Heather Baker
Why did you decide to pursue a graduate degree?
I got involved with research pretty early and extensively in my undergraduate degree in biochemistry at the University of Alberta. The first research project I got to be part of was on developing a better cyan fluorescent protein. Although at the time I hardly knew anything about biochemistry, I was so excited to carry out the next experiment. This theme continued throughout my degree, and I found opportunities to work in several different labs. It was so rewarding to be part of different research projects and to push science forward in unique ways. I ended up doing my undergraduate honours thesis on a topic related to protein quality control in different cell types, which sparked my interest in the field and its implications in neurodegenerative disease. I knew I didn't want to stop my research career here - there was still so much I wanted to learn! Pursuing a PhD seemed like the next logical step, as I wanted to start to take ownership and drive my own project forward. I was able to find an awesome lab doing research on protein quality control at UBC that aligned with my research interests.

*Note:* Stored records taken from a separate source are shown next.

/-- R291 IFORMAT, for a header that has been read. -/
def imageFormat (i : Image) : Bool :=
  let f := i.field
  f 0 4 = 0x4D495349 && f 4 2 = 1 && i.role ≤ 4 && f 7 1 < 4 && i.inw ≤ 15 && i.outw ≤ 15 && i.rwords ≤ 16 && 1 ≤ i.maxpass && i.maxpass ≤ 64 &&
  2 ≤ f 12 2 && f 12 2 ≤ 1024 && 1 ≤ f 14 1 && f 14 1 ≤ 16 && i.outkind ≤ 2 && !(i.outkind = 1 && 5 < i.outw) && f 17 7 = 0 && f 34 14 = 0 &&
  f 60 4 = 0 && f 96 96 = 0 && (if i.outkind = 1 then f 32 1 < 64 && f 33 1 < 8 else f 24 10 = 0) && f 48 4 % 8 = 0 && 1408 ≤ f 48 4 &&
  f 56 4 = f 48 4 + 29792

/-- R291 ITABLE (R283, R285, R289). -/
def imageTable (i : Image) : Bool :=
  let f := i.field
  let cells := (List.range 64).all fun c =>
    let o := i.opc c
    let m := i.mode c
    o ≤ 0x20 && f (258 + 12 * c) 2 = 0 && m < 64 && f (1027 + 4 * c) 1 = 0 && (o = 0x1C || o = 0x1D || m / 4 % 8 = 0) &&
    ((0x1E ≤ o && o ≤ 0x20) || !(bit m 5)) && (o ≠ 0 || m % 4 = 0) &&
    (List.range 3).all fun k => if k < opArity o then selOk i (some c) (i.sel c k) else i.sel c k = 83
  let outs := (List.range 16).all fun w => if w ≤ i.outw then selOk i none (f (64 + w) 1) else f (64 + w) 1 = 83
  let rs := (List.range 16).all fun w => if w < i.rwords then selOk i none (f (80 + w) 1) else f (80 + w) 1 = 83
  let mem := (List.range 8).all fun m =>
    f (1280 + 16 * m) 1 < 2 && f (1281 + 16 * m) 3 = 0 && f (1284 + 16 * m) 4 % 4 = 0 && f (1288 + 16 * m) 4 % 4 = 0 &&
    f (1288 + 16 * m) 4 ≤ 4096 && f (1284 + 16 * m) 4 + f (1288 + 16 * m) 4 ≤ f 48 4 && f (1292 + 16 * m) 4 = 0
  let state := (List.range 64).any fun c => i.mode c % 4 ≠ 0 || i.opc c = 0x1D
  let writable := (List.range 64).all fun c => i.opc c ≠ 0x1D || f (1280 + 16 * (i.mode c / 4 % 8)) 1 % 2 = 1
  cells && outs && rs && selOk i none (f 16 1) && mem && writable && state == i.stateful

/-- R298: the constraints of a role that the loader checks. -/
def imageRole (i : Image) : Bool :=
  match i.role with
  | 1 => i.outkind ≠ 0
  | 2 => i.inw = 8 && i.outw = 3 && i.outkind = 0
  | 3 => i.outkind = 0
  | 4 => i.ordered && i.outkind = 2
  | _ => true

/-- R291: when each cell is ready, cell by cell. -/
def readyCells (i : Image) : List Nat → List Nat → List Nat
  | [], r => r
  | c :: cs, r =>
    let src := fun (k : Nat) => if k < opArity (i.opc c) && i.sel c k < 64 then r.getD (i.sel c k) 0 else 0
    readyCells i cs (r ++ [max (src 0) (max (src 1) (src 2)) + opLatency (i.opc c)])
def imageLatency (i : Image) : Nat :=
  let r := readyCells i (List.range 64) []
  let sels := (List.range (i.outw + 1)).map (fun w => i.field (64 + w) 1) ++ (List.range i.rwords).map (fun w => i.field (80 + w) 1) ++ [i.field 16 1]
  sels.foldl (fun m c => if c < 64 then max m (r.getD c 0) else m) 0 + 2

/-- R291 IENVELOPE. -/
def imageEnvelope (i : Image) : Bool :=
  let users := (List.range 8).map fun m =>
    ((List.range 64).filter fun c => (i.opc c = 0x1C || i.opc c = 0x1D) && i.mode c / 4 % 8 = m).length
  i.field 12 2 = imageLatency i && (users.foldl max 0 + 1) / 2 ≤ i.field 14 1 && !(i.rwords = 0 && 1 < i.maxpass) &&
  !(i.maxpass = 1 && i.field 16 1 ≠ 83)

/-- R291: the checks of an image that has been read whole; none where all pass. -/
def imageCheck (s : State) (i : Image) : Option Nat :=
  let sig := i.field 48 4
  if !(imageFormat i) then some 0x10
  else if !(imageTable i) then some 0x11
  else if !(imageRole i) then some 0x12
  else if !(imageEnvelope i) then some 0x13
  else if shake256 (i.bytes.take 192 ++ (i.bytes.take sig).drop 256) ≠ i.meas then some 0x14
  else match verifyKey s (i.field 52 4) with
    | none => some 0x16
    | some k =>
      if !(slhVerify k.key (i.bytes.take 256) ((i.bytes.drop sig).take 29792)) then some 0x15
      else if k.revoked then some 0x16 else none

/-- R293: whether an image may be bound to an island for a context. -/
def bindingOk (s : State) (x : Ctx) (n : Nat) (img : Image) : Bool :=
  let i := s.island n
  let other := i.ctxs.filter (· ≠ x.id)
  let imgOf := fun (c : BitVec 8) => (s.ctx? c).bind fun y => boundImage s y n
  n < 32 && i.state ≠ 3 && !i.detected && ((boundImage s x n).all fun j => j.meas = img.meas) &&
  (other.all fun c => (imgOf c).all fun j => j.meas = img.meas && !j.stateful && !img.stateful) &&
  (i.ctxs.contains x.id || i.ctxs.length < 4) &&
  !(onCompute s x.id && i.image.any (·.meas ≠ img.meas) && i.ctxs.any fun c => c ≠ x.id && onCompute s c)

/-- R291-R293: a binding that passes every check; `pas` is the port-table entry's place. -/
def bindPort (s : State) (x : Ctx) (r : LoadReq) (img : Image) (pas : List Nat) : State :=
  let n := r.island
  let s := extend s x.id img.meas
  let k := s.images.length
  let same := (s.island n).image.any (·.meas = img.meas)
  let fresh := img.stateful && (s.island n).ctxs.isEmpty
  let s := { s with images := s.images ++ [img] }
  let s := if onCompute s x.id then (if !same || fresh then loadImage s n img else s)
    else if same && fresh then s.modIsland n fun i => { i with stale := true } else s
  let s := s.modIsland n fun i => { i with ctxs := if i.ctxs.contains x.id then i.ctxs else i.ctxs ++ [x.id] }
  let s := s.modCtx x.id fun x => { x with ports := x.ports ++ [⟨r.port, n, img.role, k⟩] }
  writePas s pas (bytesOf 8 (2 ^ 63 + 2 ^ 40 * n + 2 ^ 32 * img.role + k % 2 ^ 32))
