-- ==== Sys2Proof/Machine/Fetch.lean ====
section
/-! DEFINITION. What a turn of the agenda comes to: fetching and decoding a stream's next word (R13, R108), runs (R205), the
entries that a return re-injects (R311), breakpoints (R322), the groups among which a lane and a scheduler choose (R273, R274),
the turns of device units and outside parties, and a round of turns where none is given. -/

namespace Sys2Proof.Machine

open Sys2Proof

/-- What a word of a stream comes to before exec: nothing is left to execute, or one instruction is. -/
inductive Prep where
  | settled (s : State)
  | run (i : Instr) (s : State)
deriving DecidableEq, Repr

/-- What a turn comes to: one such word or event, or a lane or a scheduler's scalar unit that chooses among groups. -/
inductive Turned where
  | one (p : Prep)
  | lane (s : State) (rs : List GroupRef)
  | scalar (s : State) (rs : List GroupRef)
deriving DecidableEq, Repr

/-- The word that a stream executes next. -/
def runAs (s : State) (c : Cur) (i : Instr) : Prep := .run i { s with cur := c, selfRefresh := false }
def curOf (r : GroupRef) (st : Stream) : Cur := if st = .scalar then .scalar r else .lane r

/-- The bytes of a word of code (R48, R108, R345), through the line buffer of a scheduler where the stream has one. -/
def fetchCode (s : State) (test : Bool) (c : BitVec 8) (core : Nat) (sched : Option Nat) (pc : VAddr) (n : Nat) :
    State × Except (Deny × W64) (List Byte) :=
  match codeSpan s (some core) test c pc n with
  | (s, .error d) => (s, .error d)
  | (s, .ok pas) =>
    match pas.find? fun a => s.poison.contains a with
    | some a => (logPoison s a, .error (.error, pc.setWidth 64))
    | none =>
      let (s, bs) := fetchBytes s core sched pas
      (s, .ok bs)

/-- The word that a group's stream has fetched last; 0 while its fetch has not succeeded. -/
def Group.setWord (g : Group) (st : Stream) (w : W96) : Group := if st = .scalar then { g with wordS := w } else { g with wordL := w }
/-- A group's next word fetched and noted. -/
def fetchWord (s : State) (g : Group) (b : Block) (st : Stream) (pc : VAddr) : State × Except (Deny × W64) (List Byte) :=
  let n := if st = .scalar then 4 else 12
  match fetchCode s b.test g.ctx g.ref.core.toNat (some (g.lane.toNat / 32)) pc n with
  | (s, .error d) => (s.modGroup g.ref fun g => g.setWord st 0, .error d)
  | (s, .ok bs) => (s.modGroup g.ref fun g => g.setWord st (word96 bs), .ok bs)

/-- Whether a breakpoint of a context stands at a word (R322): stream 1 scalar, 2 lane, 3 matrix. -/
def breakAt (s : State) (c : BitVec 8) (stream : Nat) (pc : VAddr) : Bool :=
  (s.ctx? c).any fun x => x.desc.bps.any fun v => bits v.toNat 63 62 = stream && bits v.toNat 51 0 = pc.toNat

/-- A decoded word, or the illegal encoding that the stream met (R124). -/
def decoded (s : State) (c : Cur) (st : Stream) (bs : List Byte) : Prep :=
  match decodeBytes st bs with
  | .ok i => runAs s c i
  | .error _ => runAs s c (.illegalEncoding st)

/-- A fetch that is denied: the stream parks, or the word raises its cause (R58, R306). A word that has not begun parks only
where it is no more than R310 allows. -/
def fetchDenied (s : State) (g : Group) (st : Stream) (pc : VAddr) (d : Deny × W64) : State :=
  let who : Mask := if st = .lane then g.active else 0
  let begun := g.inject.isSome || (if st = .scalar then g.blockedS else g.blockedL)
  match faultKind d.1 with
  | some k => if begun || inFlight s g < 12 then parkStream s g st [⟨d.2, .exec, k, who⟩] else s
  | none => raiseWord s g st pc (if d.1 = .error then 1 else 6) 0 who d.2

/-- A parked stream: nothing, or the cause of a FATAL verdict at its word (R59, R314). -/
def parkTurn (s : State) (g : Group) (st : Stream) (pc : VAddr) (p : Park) : State :=
  if !p.fatal then s
  else
    let clear := fun (g : Group) => if st = .scalar then { g with parkS := none } else { g with parkL := none }
    raiseWord (s.modGroup g.ref clear) (clear g) st pc 7 0 (if st = .scalar then 0 else p.who) p.va

/-- What a load entry reads again (R310). -/
structure LoadShape where
  size : Nat
  signed : Bool
  dst : Nat
  discard : Bool
  pred : Nat
  /-- A .U load: one access for all threads. -/
  one : Bool
  const : Bool
  ord : OrdMod
  sc : Nat
deriving DecidableEq, Repr

def scalarShape (size : Nat) (signed : Bool) (d : BitVec 5) (o : OrdMod) (sc : Nat) : LoadShape :=
  ⟨size, signed, d.toNat, d = 0, 0, false, false, o, sc⟩
def laneShape (w : LaneWord) (const : Bool) : LoadShape :=
  ⟨laneSize w.mwidth, laneSigned w.mwidth, w.d.toNat, !(isV w.d), 0, w.u, const, laneOrd w.mord, w.x.toNat⟩
def loadShape (e : Replay) : Option LoadShape :=
  if e.stream = .scalar then
    match decodeScalar (e.word.setWidth 32) with
    | .ok (.ldN8 d _ _ _) => some (scalarShape 1 false d .relaxed 0)
    | .ok (.ldN16 d _ _ _) => some (scalarShape 2 false d .relaxed 0)
    | .ok (.ldN32 d _ _ _) => some (scalarShape 4 false d .relaxed 0)
    | .ok (.ldN64 d _ _ _) => some (scalarShape 8 false d .relaxed 0)
    | .ok (.ldI8 d _ _ _) => some (scalarShape 1 true d .relaxed 0)
    | .ok (.ldI16 d _ _ _) => some (scalarShape 2 true d .relaxed 0)
    | .ok (.ldI32 d _ _ _) => some (scalarShape 4 true d .relaxed 0)
    | .ok (.ldOrdered d _ _ w o sc) => some (scalarShape (Width.size w) (Width.signed w) d o sc.toNat)
    | _ => none
  else
    match decodeLane e.word with
    | .ok (.laneLd w) => some (laneShape w false)
    | .ok (.ldc w) => some (laneShape w true)
    | .ok (.refill w) => some ⟨4, false, w.d.toNat, false, w.c.toNat, false, false, .relaxed, 0⟩
    | _ => none

/-- The values of the accesses of a load entry. -/
def injectReads (r : GroupRef) (st : Stream) (h : LoadShape) (kind : Nat) :
    State → List (Nat × W64 × Xlat) → State × List (Nat × BitVec 128)
  | s, [] => (s, [])
  | s, (t, _, x) :: xs =>
    let who : Agent := if st = .scalar then .scalar r else .thread r t
    let (s, bs) := if h.const then constRead s r.core.toNat x.pa h.size
      else coreRead s r.core.toNat who (asKind kind x) (x.pte.cpol = 1) x.pa h.size
    let (s, l) := injectReads r st h kind s xs
    (s, (t, BitVec.ofNat 128 (leNat bs)) :: l)

/-- R311: a load entry's access is made again for its threads, at its addresses, with the fence after it of a strongly ordered
one (R65), and its destinations are written. -/
def injectLoad (s : State) (g : Group) (b : Block) (e : Replay) (h : LoadShape) : WordRes :=
  let core := g.ref.core.toNat
  let ts := if h.one then [lowest e.rmask] else threadsOf e.rmask
  withAccess s g b .read h.size (ts.map fun t => (t, e.addrs.getD t 0)) fun s xs =>
    let kind := if h.const then 2 else strongest xs
    if !(kindReady s core kind) then .wait s
    else
      let (s, vs) := injectReads g.ref e.stream h kind s xs
      let s := soAfter (acqNow s core h.ord h.sc) core kind
      let l : Load :=
        { stream := e.stream, word := e.word, pc := e.pc, size := h.size, signed := h.signed, dst := h.dst, discard := h.discard
          spread := if h.one then e.rmask else 0, pred := h.pred, core := g.ref.core, parts := [], window := 0, watch := none }
      .done (s.modGroup g.ref fun g => vs.foldl (fun g (t, v) => deliverPart g l t v) g)

/-- A group stands at its first replay entry: where its streams resume is kept aside (R311). -/
def Group.atEntry (g : Group) (e : Replay) : Group :=
  let g := { g with inject := some (g.place .scalar, g.place .lane, e.rmask) }
  if e.stream = .scalar then { g with spc := e.pc } else { g with lpc := e.pc }
/-- The word of the first entry has been fetched: the entry captures it, for those of its threads that its guard selects
(R118, R310). -/
def Group.entryFetched (g : Group) (e : Replay) (w : W96) : Group :=
  let m := if e.stream = .scalar then e.rmask else e.rmask &&& selectedOf { g with inject := none } (unpack w).2
  { g with replay := { e with word := w, rmask := m } :: g.replay.drop 1, inject := g.inject.map fun (a, b, _) => (a, b, m) }

/-- R311 step 5: the first entry is performed, before any other word of either stream; one that waited on its own fetch is
fetched at its address (assumption 79). -/
def prepEntry (s : State) (g : Group) (b : Block) (e : Replay) : Prep :=
  let begun := g.inject.isSome
  let g' := g.atEntry e
  let s' := s.modGroup g.ref fun _ => g'
  let go : Prep :=
    if e.unfinished && e.word = 0 then
      match fetchCode s' b.test g.ctx g.ref.core.toNat (some (g.lane.toNat / 32)) e.pc (if e.stream = .scalar then 4 else 12) with
      | (s, .error d) => .settled (fetchDenied s g' e.stream e.pc d)
      | (s, .ok bs) => decoded (s.modGroup g.ref fun _ => g'.entryFetched e (word96 bs)) (curOf g.ref e.stream) e.stream bs
    else if e.unfinished then
      match (if e.stream = .scalar then decodeScalar (e.word.setWidth 32) else decodeLane e.word) with
      | .ok i => runAs s' (curOf g.ref e.stream) i
      | .error _ => runAs s' (curOf g.ref e.stream) (.illegalEncoding e.stream)
    else match loadShape e with
      | some h => .settled (finishWord s' g' e.stream (if e.stream = .scalar then 4 else 12) (injectLoad s' g' b e h))
      | none => .settled (s'.modGroup g.ref fun g => g.issuedAt e.stream e.pc g.spc g.lpc s.cycle)
  match (if e.stream = .scalar then g.parkS else g.parkL) with
  | none => go
  | some p =>
    if p.fatal && (begun || e.unfinished) then .settled (parkTurn s' g' e.stream e.pc p)
    else if begun then .settled s
    else if p.fatal then go else .settled s

/-- Whether the debugger holds a stream (R323). -/
def holdsBack (g : Group) (st : Stream) : Bool :=
  !g.trapm && match g.hold with
  | .stepLane => st = .scalar && !g.queue.isEmpty
  | .stepScalar => st = .lane
  | _ => false

/-- R311: a stream that has finished a re-injected word in which it waited goes on where the return said. -/
def Group.redirected (g : Group) (st : Stream) : Group :=
  match g.redirect.find? fun r => r.1 = st with
  | none => g
  | some (_, a, b) =>
    if st = .scalar then (if g.spc = a then { g with spc := b, redirect := g.redirect.filter (·.1 ≠ st) } else g)
    else if g.lpc = a then { g with lpc := b, redirect := g.redirect.filter (·.1 ≠ st) } else g

/-- A group's stream tries its next word: a stop, a cause that waits to be taken and the replay entries come first. -/
def groupTurn (s : State) (r : GroupRef) (st : Stream) (go : State → Group → Block → Prep) : Prep :=
  let s := clearLeft (takeStop s r) r
  match s.group? r, s.block? (blockOf r) with
  | some g, some b =>
    let saving := !b.test && (s.ctx? g.ctx).any (·.saving)
    if g.exited || saving || g.hold = .stopped then .settled s
    else if g.pend.isSome then .settled (tryEnter s r)
    else match g.replay with
      | e :: _ => if e.stream = st then prepEntry s g b e else .settled s
      | [] =>
        if holdsBack g st then .settled s
        else if g.redirected st ≠ g then .settled (s.modGroup r fun g => g.redirected st)
        else go s g b
  | _, _ => .settled s

/-- R274: a second word of a group in one cycle issues only where both are scalar ALU words and it does not read the first's
destination. -/
def pairsWith (s : State) (g : Group) (w : BitVec 32) : Bool :=
  let r := (s.core g.ref.core.toNat).scheds.getD (g.lane.toNat / 32) ⟨0, 0, none, none⟩
  if r.cycle = s.cycle && r.words ≠ 0 && r.last = some g.ref then
    match r.alu, aluOf w with
    | some d, some (_, reads) => !reads.contains d
    | _, _ => false
  else true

Why did you decide to study at UBC?
A big part of what brought me to UBC was the research. Professor Thibault Mayor’s research interests in proteostasis, aging, and using proteomics tools to explore these topics were what drew me to the idea of a PhD at UBC. The Department of Biochemistry and Molecular Biology (BMB) also seemed like such a supportive and productive environment for graduate students, with excellent and collaborative research taking place. The Mayor Lab is also part of the Michael Smith Laboratories, and I loved the idea of being part of an interdisciplinary research group. Finally, I loved the idea of living in Vancouver. It is such a beautiful, multicultural city. The proximity to the oceans, mountains, and lakes is unbeatable. It seemed like a no-brainer to not only have the opportunity to live in Vancouver but to carry out really cool research at an excellent university like UBC.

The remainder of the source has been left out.